» **Work item**: Look below for lines that hold the string "PinId" and copy each one.

Stored data entries
● ● ●

-- ==== Sys2Proof/Laws/Ops.lean ====
section
/-! SUPPORT. The specification of sequences of interface actions. A sequence performs events: all of one of its complete event
lists, or, when the platform stalls, a proper beginning of one (`Flow.Does`). What the events do to the state is one function
of the events alone (`State.didAll`, `didAll_eq`). -/

namespace Sys2Proof.Machine

/-! ## One event -/

/-- The state after the platform has completed the action of an event. -/
def State.did (s : State) (e : Event) : State :=
  { s.afterEvents [e] with SEQ := s.SEQ.map (· + 1), STALL := s.STALL.map (· - 1) }

/-- `GpioCfg` changes `PIN` as R30's reading of its event says. -/
theorem update_configure (c : Config) (pin : PinId) (p : Pins) :
    p.update c pin PinState.configure = replayPins c p [.CFG pin] := by
  rcases c with ⟨rst, cs, sync⟩
  cases sync <;>
    simp only [Pins.update, replayPins, replayPin, pinEvent, List.foldl, eq_comm (b := pin), Option.some.injEq, reduceCtorEq,
      if_false] <;>
    rfl

/-- `GpioWr` changes `PIN` as R30's reading of its event says. -/
theorem update_write (c : Config) (pin : PinId) (lvl : Level) (p : Pins) :
    p.update c pin (fun _ => .out (some lvl)) = replayPins c p [.WR pin lvl] := by
  rcases c with ⟨rst, cs, sync⟩
  cases sync <;> simp [Pins.update, replayPins, replayPin, pinEvent, eq_comm (b := pin)]

theorem gpioCfg_eq (pin : PinId) (s : State) :
    gpioCfg pin s = if s.stalled then .hung s else .on () (s.did (.CFG pin)) := by
  simp [gpioCfg, act, State.did, State.afterEvents, State.changePin, State.perform, update_configure, replayInTxn, begins,
    received]

theorem gpioWr_eq (pin : PinId) (lvl : Level) (s : State) :
    gpioWr pin lvl s = if s.stalled then .hung s else .on () (s.did (.WR pin lvl)) := by
  simp [gpioWr, act, State.did, State.afterEvents, State.changePin, State.perform, update_write, replayInTxn, begins,
    received]

/-- An event that touches no pin leaves `PIN` alone. -/
theorem replayPins_of_pinEvent {c : Config} {p : Pins} {e : Event} (h : ∀ q x, pinEvent q x e = x) :
    replayPins c p [e] = p := by
  cases p; cases hs : c.P_SYNC_PIN <;> simp [replayPins, replayPin, h, hs]

theorem delayMs_eq (n : Nat) (s : State) :
    delayMs n s = if s.stalled then .hung s else .on () (s.did (.DMS n)) := by
  simp [delayMs, act, State.did, State.afterEvents, State.perform, replayInTxn, begins, received,
    replayPins_of_pinEvent (e := .DMS n) (fun _ _ => rfl)]

theorem delayUs_eq (n : Nat) (s : State) :
    delayUs n s = if s.stalled then .hung s else .on () (s.did (.DUS n)) := by
  simp [delayUs, act, State.did, State.afterEvents, State.perform, replayInTxn, begins, received,
    replayPins_of_pinEvent (e := .DUS n) (fun _ _ => rfl)]

theorem busBegin_eq (s : State) :
    busBegin s = if s.stalled then .hung s else .on () (s.did .BEGIN) := by
  simp [busBegin, act, State.did, State.afterEvents, State.perform, replayInTxn, begins, received,
    replayPins_of_pinEvent (e := .BEGIN) (fun _ _ => rfl)]

theorem txnBegin_eq (s : State) :
    txnBegin s = if s.stalled then .hung s else .on () (s.did (.TB (busCfg s.cfg))) := by
  simp [txnBegin, act, State.did, State.afterEvents, State.perform, replayInTxn, begins, received,
    replayPins_of_pinEvent (e := .TB (busCfg s.cfg)) (fun _ _ => rfl)]

theorem txnEnd_eq (s : State) :
    txnEnd s = if s.stalled then .hung s else .on () (s.did .TE) := by
  simp [txnEnd, act, State.did, State.afterEvents, State.perform, replayInTxn, begins, received,
    replayPins_of_pinEvent (e := .TE) (fun _ _ => rfl)]

theorem xfer_eq (b : Byte) (s : State) :
    xfer b s = if s.stalled then .hung s else .on (icAnswer s b) (s.did (.X b (icAnswer s b))) := by
  by_cases h : s.stalled <;>
    simp [xfer, act, h, Flow.andThen, State.did, State.afterEvents, State.perform, replayInTxn, begins, received,
      replayPins_of_pinEvent (e := .X b (icAnswer s b)) (fun _ _ => rfl)]

/-! ## Lists of events -/

/-- The state after the platform has completed the actions of a list of events. -/
def State.didAll (s : State) (evs : List Event) : State :=
  { s.afterEvents evs with
    SEQ := s.SEQ.map (· + evs.length)
    STALL := s.STALL.map (· - evs.length) }

theorem received_append (a b : List Event) : received (a ++ b) = received a ++ received b := by
  induction a with
  | nil => rfl
  | cons e a ih => cases e <;> simp [received, ih]

theorem replayPins_append (c : Config) (p : Pins) (a b : List Event) :
    replayPins c p (a ++ b) = replayPins c (replayPins c p a) b := by
  cases hs : c.P_SYNC_PIN <;> simp [replayPins, replayPin, hs]

theorem replayInTxn_append (x : Bool) (a b : List Event) :
    replayInTxn x (a ++ b) = replayInTxn (replayInTxn x a) b := by
  simp [replayInTxn]

theorem begins_append (a b : List Event) : begins (a ++ b) = (begins a || begins b) := by
  simp [begins]

@[simp] theorem replayPins_nil (c : Config) (p : Pins) : replayPins c p [] = p := by
  cases p; cases hs : c.P_SYNC_PIN <;> simp [replayPins, replayPin, hs]

/-- What happens in two lists of events one after the other. -/
theorem State.afterEvents_append (s : State) (a b : List Event) :
    s.afterEvents (a ++ b) = (s.afterEvents a).afterEvents b := by
  simp [State.afterEvents, received_append, replayPins_append, replayInTxn_append, begins_append, List.append_assoc,
    Bool.or_assoc, List.drop_drop]

@[simp] theorem State.afterEvents_nil (s : State) : s.afterEvents [] = s := by
  simp [State.afterEvents, replayInTxn, begins, received]

@[simp] theorem State.didAll_nil (s : State) : s.didAll [] = s := by
  simp [State.didAll]

theorem State.didAll_append (s : State) (a b : List Event) : s.didAll (a ++ b) = (s.didAll a).didAll b := by
  simp only [State.didAll, State.afterEvents_append, List.length_append]
  cases s.SEQ <;> cases s.STALL <;> simp [State.afterEvents, Nat.add_assoc, Nat.sub_sub]

theorem State.did_eq (s : State) (e : Event) : s.did e = s.didAll [e] := rfl

@[simp] theorem State.didAll_cfg (s : State) (evs : List Event) : (s.didAll evs).cfg = s.cfg := rfl
@[simp] theorem State.didAll_BUSY (s : State) (evs : List Event) : (s.didAll evs).BUSY = s.BUSY := rfl
@[simp] theorem State.didAll_READY (s : State) (evs : List Event) : (s.didAll evs).READY = s.READY := rfl
@[simp] theorem State.didAll_AUTO_LATCH (s : State) (evs : List Event) : (s.didAll evs).AUTO_LATCH = s.AUTO_LATCH := rfl
@[simp] theorem State.didAll_CRC_EN (s : State) (evs : List Event) : (s.didAll evs).CRC_EN = s.CRC_EN := rfl
@[simp] theorem State.didAll_CAL_V (s : State) (evs : List Event) : (s.didAll evs).CAL_V = s.CAL_V := rfl
@[simp] theorem State.didAll_CAL_I (s : State) (evs : List Event) : (s.didAll evs).CAL_I = s.CAL_I := rfl
@[simp] theorem State.didAll_STATUS (s : State) (evs : List Event) : (s.didAll evs).STATUS = s.STATUS := rfl
@[simp] theorem State.didAll_RVAL0 (s : State) (evs : List Event) : (s.didAll evs).RVAL0 = s.RVAL0 := rfl
@[simp] theorem State.didAll_RVAL1 (s : State) (evs : List Event) : (s.didAll evs).RVAL1 = s.RVAL1 := rfl
@[simp] theorem State.didAll_RINT (s : State) (evs : List Event) : (s.didAll evs).RINT = s.RINT := rfl
@[simp] theorem State.didAll_PB (s : State) (evs : List Event) : (s.didAll evs).PB = s.PB := rfl
@[simp] theorem State.didAll_PIN (s : State) (evs : List Event) : (s.didAll evs).PIN = replayPins s.cfg s.PIN evs := rfl
@[simp] theorem State.didAll_BUS_BEGUN (s : State) (evs : List Event) : (s.didAll evs).BUS_BEGUN = (s.BUS_BEGUN || begins evs) := rfl
@[simp] theorem State.didAll_IN_TXN (s : State) (evs : List Event) : (s.didAll evs).IN_TXN = replayInTxn s.IN_TXN evs := rfl
@[simp] theorem State.didAll_TRACE (s : State) (evs : List Event) : (s.didAll evs).TRACE = s.TRACE ++ evs := rfl
@[simp] theorem State.didAll_SEQ (s : State) (evs : List Event) : (s.didAll evs).SEQ = s.SEQ.map (· + evs.length) := rfl
@[simp] theorem State.didAll_PORT (s : State) (evs : List Event) : (s.didAll evs).PORT = s.PORT := rfl
@[simp] theorem State.didAll_IC (s : State) (evs : List Event) : (s.didAll evs).IC = s.IC.drop (received evs).length := rfl
@[simp] theorem State.didAll_STALL (s : State) (evs : List Event) : (s.didAll evs).STALL = s.STALL.map (· - evs.length) := rfl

● ● ●

» **Completed exercise**:
theorem update_configure (c : Config) (pin : PinId) (p : Pins) :
theorem update_write (c : Config) (pin : PinId) (lvl : Level) (p : Pins) :
theorem gpioCfg_eq (pin : PinId) (s : State) :
theorem gpioWr_eq (pin : PinId) (lvl : Level) (s : State) :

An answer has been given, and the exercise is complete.